Conflicts & War

The sports stadium sheltering Ukrainian refugees from war

By Carles Grau Sivera

Lviv, Ukraine, Apr 11 (EFE).- After hosting matches in both the Champions League and Euro 2012, Arena Lviv is now sheltering hundreds of Ukrainians fleeing the Russian invasion of the country.

The 35,000-seat stadium, home of FC Lviv and Rukh Lviv and where Shakhtar Donetsk played their home games between 2014 and 2016, is providing internally displaced Ukrainians with refuge and food.

Ivan, 14, was forced to flee the shelling in Dnipro province with his mother, Persian cat Michele and Labrador dog Irma. After two days of traveling by car, train and on foot, they made it to the Arena Lviv, a stadium where he had always dreamt of going.

“I never thought that I would come to the Shakhtar stadium, but at least I had the hope of doing it in times of peace,” Ivan tells Efe, explaining that he only took two bags packed with food, medicine and clothes from Dnipro to spend about five nights in the stadium before trying to cross into Poland.

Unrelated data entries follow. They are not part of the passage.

theorem w_ctxEnable (x : Nat) (s : State) : Within 1 (ctxEnable x s) := by
  unfold ctxEnable
  repeat' first
    | exact (rfl : (_ : Nat) = _)
    | exact (rfl : (_ : Bool) = _)
    | with_reducible first
      | exact wNil
      | apply Within.mono (w_setF_hi _ _ _ ?_)
    | (simp only [fieldOf]; decide)
    | (show 0x200000200000 ≤ _; (try simp only [ING_CTX_CTL, ING_CTX_CTL_EN]); (repeat' split) <;> omega)
    | intro _
    | split
    | extract_lets
    | (refine wRun ?_; split <;> intro _)
    | dsimp only

theorem w_ctxDrainEnd (x : Nat) (s : State) : Within 1180663691509293907971 (ctxDrainEnd x s) := by
  unfold ctxDrainEnd
  repeat' first
    | exact (rfl : (_ : Nat) = _)
    | exact (rfl : (_ : Bool) = _)
    | with_reducible first
      | exact wNil | exact wNop | exact wSeqNil | refine wSeq ?_ (fun _ => ?_) | refine wIf ?_ ?_ | refine wIfAct ?_ ?_
      | apply Within.mono (w_finalSample ..)
      | apply Within.mono (w_setF_hi _ _ _ ?_)
    | (simp only [fieldOf]; decide)
    | (show 0x200000200000 ≤ _; (try simp only [ING_CTX_STAT, ING_CTX_STAT_STATE]); (repeat' split) <;> omega)
    | intro _
    | split
    | extract_lets
    | (refine wRun ?_; split <;> intro _)
    | dsimp only

theorem w_ingressTick  (s : State) : Within 3541846919746271838209 (ingressTick  s) := by
  unfold ingressTick
  repeat' first
    | exact (rfl : (_ : Nat) = _)
    | exact (rfl : (_ : Bool) = _)
    | with_reducible first
      | exact wNil | exact wSeqNil | refine wSeq ?_ (fun _ => ?_) | refine wWhen ?_ | refine wIf ?_ ?_ | refine wIfAct ?_ ?_ | refine wUpd ?_ | refine wEach (fun _ _ => ?_)
      | apply Within.mono (w_addSat_hi _ _ _ ?_)
      | apply Within.mono (w_ctxStart ..)
      | apply Within.mono (w_reportTask ..)
      | apply Within.mono (w_setCtx ..)
      | apply Within.mono (w_setF_hi _ _ _ ?_)
    | (simp only [fieldOf]; decide)
    | (show 0x200000200000 ≤ _; (try simp only [ING_CTX_CTL, ING_CTX_CTL_EN, ING_CTX_STAT, ING_CTX_STAT_LOCKED, ING_CTX_STAT_RELOCK_PITCHES, ING_CTX_STAT_STATE]); (repeat' split) <;> omega)
    | intro _
    | split
    | extract_lets
    | (refine wRun ?_; split <;> intro _)
    | dsimp only

theorem w_setPart (p : Nat) (f : PartAux → PartAux) (s : State) : Within 34359738368 (setPart p f s) := by
  unfold setPart
  repeat' first
    | exact (rfl : (_ : Nat) = _)
    | exact (rfl : (_ : Bool) = _)
    | with_reducible first
      | exact wNil | refine wCons ?_ ?_
    | (simp only [fieldOf]; decide)
    | intro _
    | split
    | extract_lets
    | (refine wRun ?_; split <;> intro _)
    | dsimp only

theorem w_setFus (f : Fus → Fus) (s : State) : Within 18889465931478580854784 (setFus f s) := by
  unfold setFus
  repeat' first
    | exact (rfl : (_ : Nat) = _)
    | exact (rfl : (_ : Bool) = _)
    | with_reducible first
      | exact wNil | refine wCons ?_ ?_
    | (simp only [fieldOf]; decide)
    | intro _
    | split
    | extract_lets
    | (refine wRun ?_; split <;> intro _)
    | dsimp only

theorem w_stepSample (k : Nat) (s : State) : Within 19037057898466766749696 (stepSample k s) := by
  unfold stepSample
  repeat' first
    | exact (rfl : (_ : Nat) = _)
    | exact (rfl : (_ : Bool) = _)
    | with_reducible first
      | exact wNil | exact wSeqNil | refine wSeq ?_ (fun _ => ?_) | refine wIf ?_ ?_ | refine wIfAct ?_ ?_ | refine wUpd ?_ | refine wApp ?_ ?_ | refine wEach (fun _ _ => ?_)
      | apply Within.mono (w_emit ..)
      | apply Within.mono (w_setFus ..)
    | (simp only [fieldOf]; decide)
    | intro _
    | split
    | extract_lets
    | (refine wRun ?_; split <;> intro _)
    | dsimp only
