-- ==== Sys2Proof/Laws/WritesHost.lean ====
section
/-! SUPPORT. Which fields the shared operations can write: the host interfaces, anchors and ingress. The number after `Within` has a bit
for each field (`fieldOf`). -/
namespace Sys2Proof.Laws
open Sys2Proof.Machine

set_option linter.unusedTactic false
set_option linter.unreachableTactic false
set_option linter.unusedSimpArgs false
set_option linter.unnecessarySeqFocus false

theorem w_boxShow  (s : State) : Within 1 (boxShow  s) := by
  unfold boxShow
  repeat' first
    | exact (rfl : (_ : Nat) = _)
    | exact (rfl : (_ : Bool) = _)
    | with_reducible first
      | exact wNil | exact wSeqNil | refine wSeq ?_ (fun _ => ?_) | refine wIf ?_ ?_ | refine wIfAct ?_ ?_
      | apply Within.mono (w_setF_hi _ _ _ ?_)
    | (simp only [fieldOf]; decide)
    | (show 0x200000200000 ≤ _; (try simp only [BOX_STAT, BOX_STAT_BUSY, BOX_STAT_QUEUED]); (repeat' split) <;> omega)
    | intro _
    | split
    | extract_lets
    | (refine wRun ?_; split <;> intro _)
    | dsimp only

theorem w_boxFail (r : BoxReq) (st : Nat) (s : State) : Within 13197844676611 (boxFail r st s) := by
  unfold boxFail
  repeat' first
    | exact (rfl : (_ : Nat) = _)
    | exact (rfl : (_ : Bool) = _)
    | with_reducible first
      | exact wNil | exact wSeqNil | refine wSeq ?_ (fun _ => ?_) | refine wWhen ?_
      | apply Within.mono (w_incReg_hi _ _ ?_)
      | apply Within.mono (w_signalWord ..)
      | apply Within.mono (w_wr_hi _ _ _ ?_)
    | (simp only [fieldOf]; decide)
    | (show 0x200000200000 ≤ _; (try simp only [BOX_ERR_CNT, BOX_LAST_ERR]); (repeat' split) <;> omega)
    | intro _
    | split
    | extract_lets
    | (refine wRun ?_; split <;> intro _)
    | dsimp only

theorem w_boxSubmit (src : Master) (w : Nat) (s : State) : Within 13202139643907 (boxSubmit src w s) := by
  unfold boxSubmit
  repeat' first
    | exact (rfl : (_ : Nat) = _)
    | exact (rfl : (_ : Bool) = _)
    | with_reducible first
      | exact wNil | exact wSeqNil | refine wSeq ?_ (fun _ => ?_) | refine wIf ?_ ?_ | refine wIfAct ?_ ?_ | refine wCons ?_ ?_ | refine wApp ?_ ?_
      | apply Within.mono (w_boxFail ..)
      | apply Within.mono (w_boxShow ..)
      | apply Within.mono (w_unitRead ..)
    | (simp only [fieldOf]; decide)
    | intro _
    | split
    | extract_lets
    | (refine wRun ?_; split <;> intro _)
    | dsimp only

theorem w_boxDiscard (drop : BoxReq → Bool) (s : State) : Within 12884901889 (boxDiscard drop s) := by
  unfold boxDiscard
  repeat' first
    | exact (rfl : (_ : Nat) = _)
    | exact (rfl : (_ : Bool) = _)
    | with_reducible first
      | exact wNil | exact wNop | exact wSeqNil | refine wSeq ?_ (fun _ => ?_) | refine wIf ?_ ?_ | refine wIfAct ?_ ?_ | refine wUpd ?_
      | apply Within.mono (w_addReg_hi _ _ _ ?_)
      | apply Within.mono (w_boxShow ..)
    | (simp only [fieldOf]; decide)
    | (show 0x200000200000 ≤ _; (try simp only [BOX_STALE_CNT]); (repeat' split) <;> omega)
    | intro _
    | split
    | extract_lets
    | (refine wRun ?_; split <;> intro _)
    | dsimp only

theorem w_boxTick  (s : State) : Within 12884901889 (boxTick  s) := by
  unfold boxTick
  repeat' first
    | exact (rfl : (_ : Nat) = _)
    | exact (rfl : (_ : Bool) = _)
    | with_reducible first
      | exact wNil
      | apply Within.mono (w_boxDiscard ..)
    | (simp only [fieldOf]; decide)
    | intro _
    | split
    | extract_lets
    | (refine wRun ?_; split <;> intro _)
    | dsimp only

theorem w_boxDiscardPart (p : Nat) (s : State) : Within 12884901889 (boxDiscardPart p s) := by
  unfold boxDiscardPart
  repeat' first
    | exact (rfl : (_ : Nat) = _)
    | exact (rfl : (_ : Bool) = _)
    | with_reducible first
      | exact wNil
      | apply Within.mono (w_boxDiscard ..)
    | (simp only [fieldOf]; decide)
    | intro _
    | split
    | extract_lets
    | (refine wRun ?_; split <;> intro _)
    | dsimp only

theorem w_boxDrainTimeout  (s : State) : Within 13210729578499 (boxDrainTimeout  s) := by
  unfold boxDrainTimeout
  repeat' first
    | exact (rfl : (_ : Nat) = _)
    | exact (rfl : (_ : Bool) = _)
    | with_reducible first
      | exact wNil | exact wSeqNil | refine wSeq ?_ (fun _ => ?_) | refine wUpd ?_ | refine wApp ?_ ?_ | refine wEach (fun _ _ => ?_)
      | apply Within.mono (w_boxFail ..)
      | apply Within.mono (w_boxShow ..)
      | apply Within.mono (w_endDrain _ _ _ ?_)
    | (simp only [fieldOf]; decide)
    | (show 0x200000200000 ≤ _; (try simp only [BOX_CTL, BOX_CTL_EN, BOX_STAT, BOX_STAT_STATE]); (repeat' split) <;> omega)
    | intro _
    | split
    | extract_lets
    | (refine wRun ?_; split <;> intro _)
    | dsimp only

theorem w_setKv (c : Nat) (f : KvCache → KvCache) (s : State) : Within 17179869184 (setKv c f s) := by
  unfold setKv
  repeat' first
    | exact (rfl : (_ : Nat) = _)
    | exact (rfl : (_ : Bool) = _)
    | with_reducible first
      | exact wNil | refine wCons ?_ ?_
    | (simp only [fieldOf]; decide)
    | intro _
    | split
    | extract_lets
    | (refine wRun ?_; split <;> intro _)
    | dsimp only

theorem w_kvShowFree (c : Nat) (s : State) : Within 1 (kvShowFree c s) := by
  unfold kvShowFree
  repeat' first
    | exact (rfl : (_ : Nat) = _)
    | exact (rfl : (_ : Bool) = _)
    | with_reducible first
      | exact wNil | exact wSeqNil | refine wSeq ?_ (fun _ => ?_) | refine wIf ?_ ?_ | refine wIfAct ?_ ?_ | refine wEach (fun _ _ => ?_)
      | apply Within.mono (w_setF_hi _ _ _ ?_)
    | (simp only [fieldOf]; decide)
    | (show 0x200000200000 ≤ _; (try simp only [KVC_C_FREE, KVC_C_FREE_FREE, KVC_C_FREE_MINFREE]); (repeat' split) <;> omega)
    | intro _
    | split
    | extract_lets
    | (refine wRun ?_; split <;> intro _)
    | dsimp only

theorem w_kvShow (d : Nat) (s : State) : Within 1 (kvShow d s) := by
  unfold kvShow
  repeat' first
    | exact (rfl : (_ : Nat) = _)
    | exact (rfl : (_ : Bool) = _)
    | with_reducible first
      | exact wNil | exact wSeqNil | refine wSeq ?_ (fun _ => ?_) | refine wIf ?_ ?_ | refine wIfAct ?_ ?_
      | apply Within.mono (w_setF_hi _ _ _ ?_)
    | (simp only [fieldOf]; decide)
    | (show 0x200000200000 ≤ _; (try simp only [KVC_STAT, KVC_STAT_BUSY, KVC_STAT_QUEUED]); (repeat' split) <;> omega)
    | intro _
    | split
    | extract_lets
    | (refine wRun ?_; split <;> intro _)
    | dsimp only

theorem w_kvUnmirror (c : Nat) (s : State) : Within 1 (kvUnmirror c s) := by
  unfold kvUnmirror
  repeat' first
    | exact (rfl : (_ : Nat) = _)
    | exact (rfl : (_ : Bool) = _)
    | with_reducible first
      | exact wNil
      | apply Within.mono (w_setF_hi _ _ _ ?_)
    | (simp only [fieldOf]; decide)
    | (show 0x200000200000 ≤ _; (try simp only [KVC_C_LIVE, KVC_C_LIVE_UNMIRRORED]); (repeat' split) <;> omega)
    | intro _
    | split
    | extract_lets
    | (refine wRun ?_; split <;> intro _)
    | dsimp only

theorem w_kvWrite (c d a : Nat) (bs : List Byte) (s : State) : Within 13197844676611 (kvWrite c d a bs s) := by
  unfold kvWrite
  repeat' first
    | exact (rfl : (_ : Nat) = _)
    | exact (rfl : (_ : Bool) = _)
    | with_reducible first
      | exact wNil | exact wSeqNil | refine wSeq ?_ (fun _ => ?_) | refine wWhen ?_ | refine wIf ?_ ?_ | refine wIfAct ?_ ?_
      | apply Within.mono (w_kvUnmirror ..)
      | apply Within.mono (w_unitWrite ..)
    | (simp only [fieldOf]; decide)
    | intro _
    | split
    | extract_lets
    | (refine wRun ?_; split <;> intro _)
    | dsimp only

theorem w_recPut (c q o n v : Nat) (s : State) : Within 13197844676611 (recPut c q o n v s) := by
  unfold recPut
  repeat' first
    | exact (rfl : (_ : Nat) = _)
    | exact (rfl : (_ : Bool) = _)
    | with_reducible first
      | exact wNil
      | apply Within.mono (w_kvWrite ..)
    | (simp only [fieldOf]; decide)
    | intro _
    | split
    | extract_lets
    | (refine wRun ?_; split <;> intro _)
    | dsimp only

theorem w_recSlot (c q j h : Nat) (s : State) : Within 13197844676611 (recSlot c q j h s) := by
  unfold recSlot
  repeat' first
    | exact (rfl : (_ : Nat) = _)
    | exact (rfl : (_ : Bool) = _)
    | with_reducible first
      | exact wNil
      | apply Within.mono (w_recPut ..)
    | (simp only [fieldOf]; decide)
    | intro _
    | split
    | extract_lets
    | (refine wRun ?_; split <;> intro _)
    | dsimp only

Vadym Gunko, Shakhtar’s stadium director who is volunteering to assist the displaced, laments how “this beautiful stadium, which was designed for big games and events, is now used as a shelter” due to the war.

“Now the mission of this stadium is to help people, provide shelter and minimum security conditions,” says Gunko, one of the 40 club employees who now take on all kinds of tasks to care for the displaced.

The Arena Lviv has been operating as a refugee shelter for four weeks. Before that, it was a registration and transit point to redirect displaced people to other reception centers.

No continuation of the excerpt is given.